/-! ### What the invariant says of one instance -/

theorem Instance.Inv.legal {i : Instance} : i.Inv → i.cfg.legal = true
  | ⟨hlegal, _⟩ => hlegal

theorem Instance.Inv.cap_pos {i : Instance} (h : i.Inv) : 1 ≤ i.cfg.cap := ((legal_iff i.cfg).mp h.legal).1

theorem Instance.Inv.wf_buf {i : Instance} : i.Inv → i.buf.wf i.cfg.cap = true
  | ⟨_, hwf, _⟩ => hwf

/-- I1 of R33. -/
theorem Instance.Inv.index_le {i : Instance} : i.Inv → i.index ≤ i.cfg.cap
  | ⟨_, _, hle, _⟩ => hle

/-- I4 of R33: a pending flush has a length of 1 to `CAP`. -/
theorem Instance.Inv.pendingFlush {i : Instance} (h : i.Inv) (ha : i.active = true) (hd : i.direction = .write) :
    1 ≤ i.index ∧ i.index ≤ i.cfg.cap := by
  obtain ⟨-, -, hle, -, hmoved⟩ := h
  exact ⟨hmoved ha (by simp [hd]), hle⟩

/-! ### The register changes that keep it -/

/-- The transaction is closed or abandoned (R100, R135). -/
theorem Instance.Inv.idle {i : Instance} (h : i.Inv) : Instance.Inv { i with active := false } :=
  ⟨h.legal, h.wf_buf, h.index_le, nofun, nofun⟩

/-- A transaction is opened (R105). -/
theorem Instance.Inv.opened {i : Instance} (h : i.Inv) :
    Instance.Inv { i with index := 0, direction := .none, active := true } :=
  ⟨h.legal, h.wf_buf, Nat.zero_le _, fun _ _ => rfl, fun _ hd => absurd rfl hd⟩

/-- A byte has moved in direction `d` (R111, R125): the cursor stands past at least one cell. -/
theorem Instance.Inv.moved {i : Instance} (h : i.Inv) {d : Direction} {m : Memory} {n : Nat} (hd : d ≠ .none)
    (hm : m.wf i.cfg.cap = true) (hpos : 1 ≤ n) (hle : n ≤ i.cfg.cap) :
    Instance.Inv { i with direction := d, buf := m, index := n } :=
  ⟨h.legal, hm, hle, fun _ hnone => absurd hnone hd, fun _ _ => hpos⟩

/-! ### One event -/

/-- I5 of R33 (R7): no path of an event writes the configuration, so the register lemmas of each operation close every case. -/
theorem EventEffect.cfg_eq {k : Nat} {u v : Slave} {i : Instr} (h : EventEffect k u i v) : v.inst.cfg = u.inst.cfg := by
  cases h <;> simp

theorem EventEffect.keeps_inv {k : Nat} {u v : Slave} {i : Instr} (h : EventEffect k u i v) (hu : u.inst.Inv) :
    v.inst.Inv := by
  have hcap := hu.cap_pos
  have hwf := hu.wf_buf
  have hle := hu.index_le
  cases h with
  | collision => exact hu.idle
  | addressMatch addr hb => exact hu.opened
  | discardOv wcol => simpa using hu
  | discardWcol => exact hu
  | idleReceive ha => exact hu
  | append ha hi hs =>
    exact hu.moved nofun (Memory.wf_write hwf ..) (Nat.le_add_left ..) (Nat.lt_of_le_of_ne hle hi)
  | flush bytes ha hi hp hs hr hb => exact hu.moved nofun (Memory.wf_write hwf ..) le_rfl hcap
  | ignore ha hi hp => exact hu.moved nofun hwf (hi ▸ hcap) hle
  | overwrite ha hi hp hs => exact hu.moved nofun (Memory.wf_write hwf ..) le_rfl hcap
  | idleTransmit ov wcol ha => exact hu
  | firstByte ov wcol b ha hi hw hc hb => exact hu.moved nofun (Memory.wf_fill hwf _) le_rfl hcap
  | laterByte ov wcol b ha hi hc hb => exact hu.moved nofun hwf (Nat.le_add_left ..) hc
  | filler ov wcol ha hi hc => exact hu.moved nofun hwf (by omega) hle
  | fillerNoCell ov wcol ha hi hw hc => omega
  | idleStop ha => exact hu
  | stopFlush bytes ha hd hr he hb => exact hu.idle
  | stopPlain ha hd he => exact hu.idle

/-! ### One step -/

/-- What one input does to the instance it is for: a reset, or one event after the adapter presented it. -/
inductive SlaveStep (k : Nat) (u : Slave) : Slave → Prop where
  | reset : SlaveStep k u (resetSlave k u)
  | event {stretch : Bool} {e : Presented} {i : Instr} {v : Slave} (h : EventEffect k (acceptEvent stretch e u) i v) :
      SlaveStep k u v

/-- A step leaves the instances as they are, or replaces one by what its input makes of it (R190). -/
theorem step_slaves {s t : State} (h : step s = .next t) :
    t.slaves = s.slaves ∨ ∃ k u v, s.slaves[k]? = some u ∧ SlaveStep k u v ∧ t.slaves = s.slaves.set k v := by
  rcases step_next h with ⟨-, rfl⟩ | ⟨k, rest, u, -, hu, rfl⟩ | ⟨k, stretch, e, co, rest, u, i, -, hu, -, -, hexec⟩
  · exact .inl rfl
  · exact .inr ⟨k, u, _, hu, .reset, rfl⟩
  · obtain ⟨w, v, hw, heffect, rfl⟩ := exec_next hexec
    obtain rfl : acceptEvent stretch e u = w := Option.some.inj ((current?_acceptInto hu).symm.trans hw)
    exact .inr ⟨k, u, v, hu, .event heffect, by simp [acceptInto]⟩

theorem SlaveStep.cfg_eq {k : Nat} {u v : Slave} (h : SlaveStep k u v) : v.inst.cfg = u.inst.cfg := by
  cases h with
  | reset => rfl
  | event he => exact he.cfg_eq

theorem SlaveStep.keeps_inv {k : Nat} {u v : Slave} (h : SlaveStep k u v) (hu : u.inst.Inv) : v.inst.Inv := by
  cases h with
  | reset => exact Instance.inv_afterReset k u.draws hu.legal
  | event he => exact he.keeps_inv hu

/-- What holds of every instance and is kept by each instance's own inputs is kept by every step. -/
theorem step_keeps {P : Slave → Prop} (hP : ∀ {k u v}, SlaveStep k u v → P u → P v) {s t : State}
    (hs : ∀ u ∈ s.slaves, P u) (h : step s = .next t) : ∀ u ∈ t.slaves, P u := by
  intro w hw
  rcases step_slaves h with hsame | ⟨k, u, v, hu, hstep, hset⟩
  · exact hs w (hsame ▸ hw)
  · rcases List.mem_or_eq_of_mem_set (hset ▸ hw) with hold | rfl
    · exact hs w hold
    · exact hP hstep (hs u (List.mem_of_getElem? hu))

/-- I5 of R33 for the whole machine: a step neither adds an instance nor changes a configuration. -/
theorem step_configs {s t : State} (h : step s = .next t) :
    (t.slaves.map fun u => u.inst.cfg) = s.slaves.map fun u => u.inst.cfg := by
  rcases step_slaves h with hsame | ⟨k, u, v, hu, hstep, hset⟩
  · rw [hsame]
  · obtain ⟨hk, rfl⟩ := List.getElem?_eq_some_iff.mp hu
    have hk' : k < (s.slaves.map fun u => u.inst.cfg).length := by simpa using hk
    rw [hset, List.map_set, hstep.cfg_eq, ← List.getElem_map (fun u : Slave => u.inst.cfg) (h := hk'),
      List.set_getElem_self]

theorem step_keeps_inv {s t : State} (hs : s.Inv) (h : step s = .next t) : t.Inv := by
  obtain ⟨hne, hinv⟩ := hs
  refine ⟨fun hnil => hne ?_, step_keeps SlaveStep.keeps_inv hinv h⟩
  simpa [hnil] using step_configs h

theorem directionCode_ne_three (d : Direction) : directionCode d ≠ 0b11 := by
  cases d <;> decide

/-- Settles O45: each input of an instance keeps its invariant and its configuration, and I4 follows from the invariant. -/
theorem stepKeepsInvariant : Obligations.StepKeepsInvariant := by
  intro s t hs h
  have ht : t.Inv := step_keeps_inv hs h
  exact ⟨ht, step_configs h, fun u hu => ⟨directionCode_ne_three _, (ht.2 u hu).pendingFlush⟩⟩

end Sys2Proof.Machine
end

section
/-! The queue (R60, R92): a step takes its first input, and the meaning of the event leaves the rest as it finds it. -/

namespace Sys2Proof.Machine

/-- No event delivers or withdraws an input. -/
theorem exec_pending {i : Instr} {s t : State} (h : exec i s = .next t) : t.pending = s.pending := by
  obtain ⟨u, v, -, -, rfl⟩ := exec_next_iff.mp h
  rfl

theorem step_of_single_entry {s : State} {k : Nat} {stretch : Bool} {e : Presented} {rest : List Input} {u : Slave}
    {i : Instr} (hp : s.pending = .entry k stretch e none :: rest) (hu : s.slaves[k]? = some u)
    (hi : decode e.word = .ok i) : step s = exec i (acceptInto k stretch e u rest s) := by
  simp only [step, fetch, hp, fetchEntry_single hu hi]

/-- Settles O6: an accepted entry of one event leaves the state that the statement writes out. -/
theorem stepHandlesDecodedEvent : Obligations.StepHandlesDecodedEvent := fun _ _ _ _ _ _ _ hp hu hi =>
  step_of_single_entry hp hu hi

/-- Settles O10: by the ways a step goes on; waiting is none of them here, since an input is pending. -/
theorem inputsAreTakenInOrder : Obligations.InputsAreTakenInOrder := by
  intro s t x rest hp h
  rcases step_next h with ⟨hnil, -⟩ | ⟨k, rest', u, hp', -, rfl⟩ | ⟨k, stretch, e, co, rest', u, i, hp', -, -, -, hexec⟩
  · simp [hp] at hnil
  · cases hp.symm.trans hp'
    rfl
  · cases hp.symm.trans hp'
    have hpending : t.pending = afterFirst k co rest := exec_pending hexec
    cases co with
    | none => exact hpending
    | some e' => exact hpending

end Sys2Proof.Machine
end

——————————

- **Exercise objective**:
Only the lines above from the line with "simpa [hnil] using step_configs h" to the line with "intro s t hs h", those two lines included, should be reproduced exactly.

- **Task output**:
  simpa [hnil] using step_configs h

theorem directionCode_ne_three (d : Direction) : directionCode d ≠ 0b11 := by
  cases d <;> decide

/-- Settles O45: each input of an instance keeps its invariant and its configuration, and I4 follows from the invariant. -/
theorem stepKeepsInvariant : Obligations.StepKeepsInvariant := by
  intro s t hs h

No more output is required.